DATASET RECORDS:
/-- A lone response is a fault just if its status is one: a status that is not recorded is OK, which is none. -/
theorem any_isFault_failures_singleton (a : Response) : (failures [a]).any Status.isFault = a.status.isFault := by
  by_cases ha : a.status = .ok
  · simp [failures, ha, Status.isFault, Status.code]
  · simp [failures, ha]

theorem RecordsAgree.of_same {s t : State} (hs : RecordsAgree s) (h : SameRecords s t) : RecordsAgree t where
  errlog := by rw [h.errlog, h.responses, hs.errlog]
  err := by rw [h.err, h.responses, hs.err]
  faulted := by rw [h.faulted, h.responses, hs.faulted]

theorem RecordsAgree.of_answered {s t : State} {a : Response} (hs : RecordsAgree s) (h : Answered s t a) :
    RecordsAgree t where
  errlog := by
    obtain ⟨es, hlog, hes⟩ := h.errlog
    rw [hlog, h.responses, List.map_append, hs.errlog, hes, failures_append]
  err := by rw [h.err, h.responses, List.getLast?_concat]; rfl
  faulted := by
    rw [h.faulted, h.responses, failures_append, List.any_append, any_isFault_failures_singleton, ← hs.faulted]
    rfl

/-- ERRLOG and the responses only grow, and FAULTED stays set (R33). -/
theorem AnswersOrKeeps.records_grow {s t : State} (h : AnswersOrKeeps s t) :
    s.errlog <+: t.errlog ∧ s.responses <+: t.responses ∧ (s.faulted = true → t.faulted = true) := by
  rcases h with ⟨hresp, _, hlog, hfaulted⟩ | ⟨a, hresp, _, ⟨es, hlog, _⟩, hfaulted⟩ <;>
    rw [hresp, hlog, hfaulted]
  · exact ⟨List.prefix_rfl, List.prefix_rfl, id⟩
  · exact ⟨List.prefix_append _ _, List.prefix_append _ _, fun hs => by simp [faultedAfter, hs]⟩

end Sys2Proof.Machine
end

section
/-! PROOFS. The control invariant, for the ways an operation ends and for the entry to a wait. -/

namespace Sys2Proof.Machine

/-- A block that holds nothing is legal with its framebuffer in canonical form and outside `Refreshing` (R173). -/
theorem Legal.of_unheld {t : State} (hmem : Memory.wf t.fbDrawn t.fb) (hn : t.inflight = none)
    (hd : t.dstate ≠ .refreshing) : Legal t where
  memory := hmem
  held h hh := by simp [hn] at hh
  refreshing _ := hd

theorem Legal.of_held {t : State} {h : Inflight} (hmem : Memory.wf t.fbDrawn t.fb) (hh : t.inflight = some h)
    (hf : HoldFits t h) : Legal t where
  memory := hmem
  held h' hh' := by
    obtain rfl : h = h' := by simpa [hh] using hh'
    exact hf
  refreshing hn := by simp [hh] at hn

/-- No limit is reached before the first sample: a limit is positive (R7, R146). -/
theorem PollLimit.reached_zero (limit : PollLimit) : PollLimit.reached limit 0 = false := by
  cases limit with
  | inf => rfl
  | polls k pos => simp [PollLimit.reached, pos.ne']

/-- The entry to an operation's first wait is legal where the state fits the wait: no sample is taken, and the events
counted are events of the trace (R23, R24, R29, R171). -/
theorem Legal.holdAt {u since : State} {p : HoldPoint} (hmem : Memory.wf u.fbDrawn u.fb)
    (hd : u.dstate = holdState p) (ho : ∀ o, holdOwned p = some o → u.fbOwned = o)
    (hc : ∀ c, holdColor p = some c → u.fbw = BitVec.allOnes NPIX ∧ ∀ a, a < NFB → u.fbByte a = c) :
    Legal (u.holdAt p 0 since) :=
  .of_held hmem (State.holdAt_inflight u p 0 since) {
    dstate := hd
    owned := ho
    filled := hc
    polls := PollLimit.reached_zero _
    step := by rw [State.holdAt_trace]; simp only; omega }

/-- The canonical form depends on the listed bytes and the drawn contents alone. -/
theorem wf_of_same_fb {s t : State} (hs : Memory.wf s.fbDrawn s.fb) (hd : t.fbDrawn = s.fbDrawn) (hf : t.fb = s.fb) :
    Memory.wf t.fbDrawn t.fb := by
  rw [hd, hf]
  exact hs

/-- Every operation keeps the canonical form of the framebuffer: packs write inside it, FB_ALLOC empties the list, CLEAR
fills it. -/
theorem ExecOutcome.keeps_memory {s t : State} {i : Instr} (h : ExecOutcome s i t)
    (hs : Memory.wf s.fbDrawn s.fb) : Memory.wf t.fbDrawn t.fb := by
  cases h with
  | packedPixel _ _ _ x y idx _ _ hx hy => exact s.wf_pack idx hs hx hy
  | packedIndex idx x y _ hx hy => exact s.wf_pack idx hs hx hy
  | packedPad x y _ hx hy => exact s.wf_pack 1 hs hx hy
  | allocated => exact Memory.wf_nil _
  | notAllocated => exact hs
  | discarded => exact hs
  | clearing c =>
    rw [State.holdAt_fbDrawn, State.holdAt_fb, State.transmitHead_fbDrawn, State.transmitHead_fb]
    exact Memory.wf_fill _ c
  | _ => exact wf_of_same_fb hs (by simp) (by simp)

/-- An operation presented in a legal state leaves a legal state. -/
theorem ExecOutcome.keeps_legal {s t : State} {i : Instr} (h : ExecOutcome s i t) (hs : Legal s)
    (hn : s.inflight = none) : Legal t := by
  have hmem := h.keeps_memory hs.memory
  have hd := hs.refreshing hn
  cases h with
  | transmitting _ owned =>
    exact .holdAt hmem (by simp [holdState]) (by simp [holdOwned, owned]) (by simp [holdColor])
  | refreshing =>
    exact .holdAt hmem (by simp [holdState]) (by simp [holdOwned]) (by simp [holdColor])
  | clearing c =>
    refine .holdAt hmem (by simp [holdState]) (by simp [holdOwned]) ?_
    intro c' hc
    obtain rfl : c = c' := by simpa [holdColor] using hc
    refine ⟨by simp, fun a ha => ?_⟩
    rw [State.transmitHead_fbByte, State.setDState_fbByte]
    exact (s.fbByte_fillFb c a).trans (if_pos ha)
  | _ => exact .of_unheld hmem (by simp [hn]) (by simp [hd])

/-- What follows a wait in a state that fits the hold is legal: each wait hands on what the next one needs. -/
theorem HoldFits.resume_legal {s since : State} {h : Inflight} (hf : HoldFits s h) (hmem : Memory.wf s.fbDrawn s.fb)
    (hstep : h.step ≤ since.trace.length) (htrace : since.trace.length ≤ s.trace.length) :
    Legal (s.resume h since) := by
  obtain ⟨hd, ho, hc, _, _⟩ := hf
  have hevents : ∀ es, h.step + ((s.trace ++ es).length - since.trace.length) ≤ (s.trace ++ es).length := by
    intro es
    rw [List.length_append]
    omega
  have hpolls := PollLimit.reached_zero s.cfg.busyTimeout
  rcases s.resume_cases h since with ⟨hp, e⟩ | ⟨p, n, hp, rfl, e⟩ | ⟨c, n, hp, rfl, e⟩ | ⟨_, e⟩ <;> rw [e]
  · exact .of_unheld hmem rfl (by simp [hd, hp, holdState])
  · rcases hp with ⟨hp, rfl⟩ | ⟨c, hp, rfl⟩ <;> rw [hp] at hd ho hc
    · exact .of_held hmem rfl ⟨hd, ho, hc, hpolls, hevents _⟩
    · exact .of_held hmem rfl ⟨hd, ho, hc, hpolls, hevents _⟩
  · rw [hp] at hc
    exact .of_held hmem rfl ⟨rfl, fun _ => Option.some.inj, hc, hpolls, hevents _⟩
  · exact .of_unheld hmem rfl (by simp)

/-- A sample taken in a legal state leaves a legal state. -/
theorem Legal.poll {s : State} {h : Inflight} (hs : Legal s) (hh : s.inflight = some h) (l : Level) :
    Legal (s.poll h l) := by
  have hmem : Memory.wf (s.poll h l).fbDrawn (s.poll h l).fb := wf_of_same_fb hs.memory (by simp) (by simp)
  obtain ⟨hd, ho, hc, hpolls, hstep⟩ := hs.held h hh
  rcases s.poll_cases h l with ⟨_, e⟩ | ⟨_, _, e⟩ | ⟨_, hr, e⟩ <;> rw [e] at hmem ⊢
  · exact HoldFits.resume_legal ⟨hd, ho, hc, hpolls, by simp; omega⟩ hs.memory hstep (by simp)
  · exact .of_unheld hmem rfl (by simp)
  · exact .of_held hmem rfl ⟨hd, ho, hc, hr, by simp; omega⟩

/-- Every step keeps the control invariant. -/
theorem StepOutcome.keeps_legal {s t : State} (h : StepOutcome s t) (hs : Legal s) : Legal t := by
  cases h with
  | sampled p held => exact hs.poll held _
  | idle => exact hs
  | illegal q _ _ unheld => exact .of_unheld hs.memory rfl (hs.refreshing unheld)
  | ran i presented outcome =>
    have haccept : Legal s.accept := .of_unheld hs.memory presented.unheld (hs.refreshing presented.unheld)
    exact outcome.keeps_legal haccept presented.unheld

end Sys2Proof.Machine
end

section
/-! PROOFS. The obligations about every step: the two invariants, and who writes what. -/

open Sys2Proof Sys2Proof.Machine

/-- Settles O41, by the outcomes of a step. -/
theorem stepKeepsLegal : Obligations.StepKeepsLegal :=
  fun _ _ hs h => (stepOutcome_of_step h).keeps_legal hs

/-- Settles O42: a step answers once and records it, or records nothing. -/
theorem stepKeepsRecordsAgree : Obligations.StepKeepsRecordsAgree := by
  intro s t hs h
  rcases (stepOutcome_of_step h).answersOrKeeps with hsame | ⟨a, ha⟩
  · exact hs.of_same hsame
  · exact hs.of_answered ha

/-- Settles O37: no sample and no refused word writes the framebuffer. -/
theorem onlyFiveOperationsWriteTheFramebuffer : Obligations.OnlyFiveOperationsWriteTheFramebuffer := by
  intro s t a h hne
  cases stepOutcome_of_step h with
  | sampled p => exact absurd (by simp) hne
  | idle => exact absurd rfl hne
  | illegal q => exact absurd (by simp [State.raiseIllegal]) hne
  | ran i presented outcome =>
    obtain ⟨q, rest, hr, hd⟩ := presented.word
    exact ⟨presented.unheld, q, rest, i, hr, hd, outcome.writes_framebuffer (by simpa using hne)⟩

/-- Settles O38: a presented operation takes ownership or discards it, a sample may only release it. -/
theorem ownershipChangesHands : Obligations.OwnershipChangesHands := by
  intro s t h
  cases stepOutcome_of_step h with
  | sampled p held =>
    refine ⟨fun hs ht => ?_, fun hs ht => .inr ⟨p, held, State.poll_releases_ownership hs ht⟩⟩
    rw [State.poll_fbOwned_false hs] at ht
    exact absurd ht (by decide)
  | idle => exact ⟨fun hs ht => by simp [hs] at ht, fun hs ht => by simp [hs] at ht⟩
  | illegal q =>
    exact ⟨fun hs ht => by simp [State.raiseIllegal, hs] at ht, fun hs ht => by simp [State.raiseIllegal, hs] at ht⟩
  | ran i presented outcome =>
    obtain ⟨q, rest, hr, hd⟩ := presented.word
    refine ⟨fun hs ht => ⟨presented.unheld, q, rest, hr, ?_⟩, fun hs ht => .inl ⟨presented.unheld, q, rest, hr, ?_⟩⟩
    · rcases outcome.takes_ownership hs ht with rfl | ⟨c, rfl⟩
      · exact .inl hd
      · exact .inr ⟨c, hd⟩
    · rw [hd, outcome.releases_ownership hs ht]

/-- Settles O39: no sample and no refused word writes RES. -/
theorem onlyResultsWriteRes : Obligations.OnlyResultsWriteRes := by
  intro s t h hne
  cases stepOutcome_of_step h with
  | sampled p => simp at hne
  | idle => simp at hne
  | illegal q => simp [State.raiseIllegal] at hne
  | ran i presented outcome =>
    obtain ⟨q, rest, hr, hd⟩ := presented.word
    obtain ⟨herr, hvalid, r, g, b, x, y, hi⟩ := outcome.writes_res (by simpa using hne)
    refine ⟨presented.unheld, herr, hvalid, q, rest, r, g, b, x, y, hr, ?_⟩
    rcases hi with rfl | rfl
    · exact .inl hd
    · exact .inr hd

/-- Settles O40: TRACE and the counters outcome by outcome, the records by what a step answers. -/
theorem historyOnlyGrows : Obligations.HistoryOnlyGrows := by
  intro s t h
  have outcome := stepOutcome_of_step h
  obtain ⟨hcfg, htrace, hbusy, hdraws, hgen⟩ := outcome.continues
  obtain ⟨hlog, hresp, hfaulted⟩ := outcome.answersOrKeeps.records_grow
  exact ⟨hcfg, htrace, hlog, hresp, hfaulted, hbusy, hdraws, hgen⟩

end

section
/-! PROOFS. The layout of a framebuffer byte: where the four pixels of one byte lie (R51), and the byte as its four 2-bit
fields (R53). -/

namespace Sys2Proof.Machine

/-- A row's bytes follow each other, four columns to a byte (R51). -/
theorem byteOffset_four_mul_add (y k : Nat) {j : Nat} (hj : j < 4) : byteOffset (4 * k + j) y = BPR * y + k := by
  simp only [byteOffset, W, BPR]; omega

/-- The leftmost of a byte's four pixels has the highest shift (R51). -/
theorem bitShift_four_mul_add (k : Nat) {j : Nat} (hj : j < 4) : bitShift (4 * k + j) = (3 - j) * 2 := by
  rw [bitShift, Nat.mul_add_mod, Nat.mod_eq_of_lt hj]

/-- The pixel at column `4k + j` is a field of byte `k` of its row. -/
theorem State.fbPixel_four_mul_add (s : State) (y k : Nat) {j : Nat} (hj : j < 4) :
    s.fbPixel (4 * k + j) y = getPixelBits (s.fbByte (BPR * y + k)) ((3 - j) * 2) := by
  rw [State.fbPixel, byteOffset_four_mul_add y k hj, bitShift_four_mul_add k hj]

/-- A pixel's bits are a base-4 digit of the byte. -/
theorem toNat_getPixelBits (v : Byte) (shift : Nat) : (getPixelBits v shift).toNat = v.toNat / 2 ^ shift % 4 := by
  rw [getPixelBits, BitVec.toNat_setWidth, BitVec.toNat_ushiftRight, Nat.shiftRight_eq_div_pow]

/-- A byte is its four fields (R53). -/
theorem toNat_eq_getPixelBits (v : Byte) :
    v.toNat = 64 * (getPixelBits v 6).toNat + 16 * (getPixelBits v 4).toNat +
      4 * (getPixelBits v 2).toNat + (getPixelBits v 0).toNat := by
  have hv : v.toNat < 256 := v.isLt
  simp only [toNat_getPixelBits]
  omega

end Sys2Proof.Machine
end

section
/-! PROOFS. The obligation about the layout of the framebuffer. -/

open Sys2Proof Sys2Proof.Machine

/-- Settles O12: the pixels at columns `4k` to `4k + 3` are the byte's fields at the shifts 6, 4, 2 and 0. -/
theorem byteIsItsFourPixels : Obligations.ByteIsItsFourPixels := by
  intro s y k _ _
  have h0 : s.fbPixel (4 * k) y = getPixelBits (s.fbByte (BPR * y + k)) 6 :=
    s.fbPixel_four_mul_add y k (j := 0) (by decide)
  have h1 : s.fbPixel (4 * k + 1) y = getPixelBits (s.fbByte (BPR * y + k)) 4 :=
    s.fbPixel_four_mul_add y k (by decide)
  have h2 : s.fbPixel (4 * k + 2) y = getPixelBits (s.fbByte (BPR * y + k)) 2 :=
    s.fbPixel_four_mul_add y k (by decide)
  have h3 : s.fbPixel (4 * k + 3) y = getPixelBits (s.fbByte (BPR * y + k)) 0 :=
    s.fbPixel_four_mul_add y k (by decide)
  rw [h0, h1, h2, h3]
  exact toNat_eq_getPixelBits _

end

EXERCISE INSTRUCTIONS:
Give again, unchanged, the lines running from the top of the material above through the line that has "t) : RecordsAgree t where", and nothing more.

WORKED SOLUTION:
/-- A lone response is a fault just if its status is one: a status that is not recorded is OK, which is none. -/
theorem any_isFault_failures_singleton (a : Response) : (failures [a]).any Status.isFault = a.status.isFault := by
  by_cases ha : a.status = .ok
  · simp [failures, ha, Status.isFault, Status.code]
  · simp [failures, ha]

theorem RecordsAgree.of_same {s t : State} (hs : RecordsAgree s) (h : SameRecords s t) : RecordsAgree t where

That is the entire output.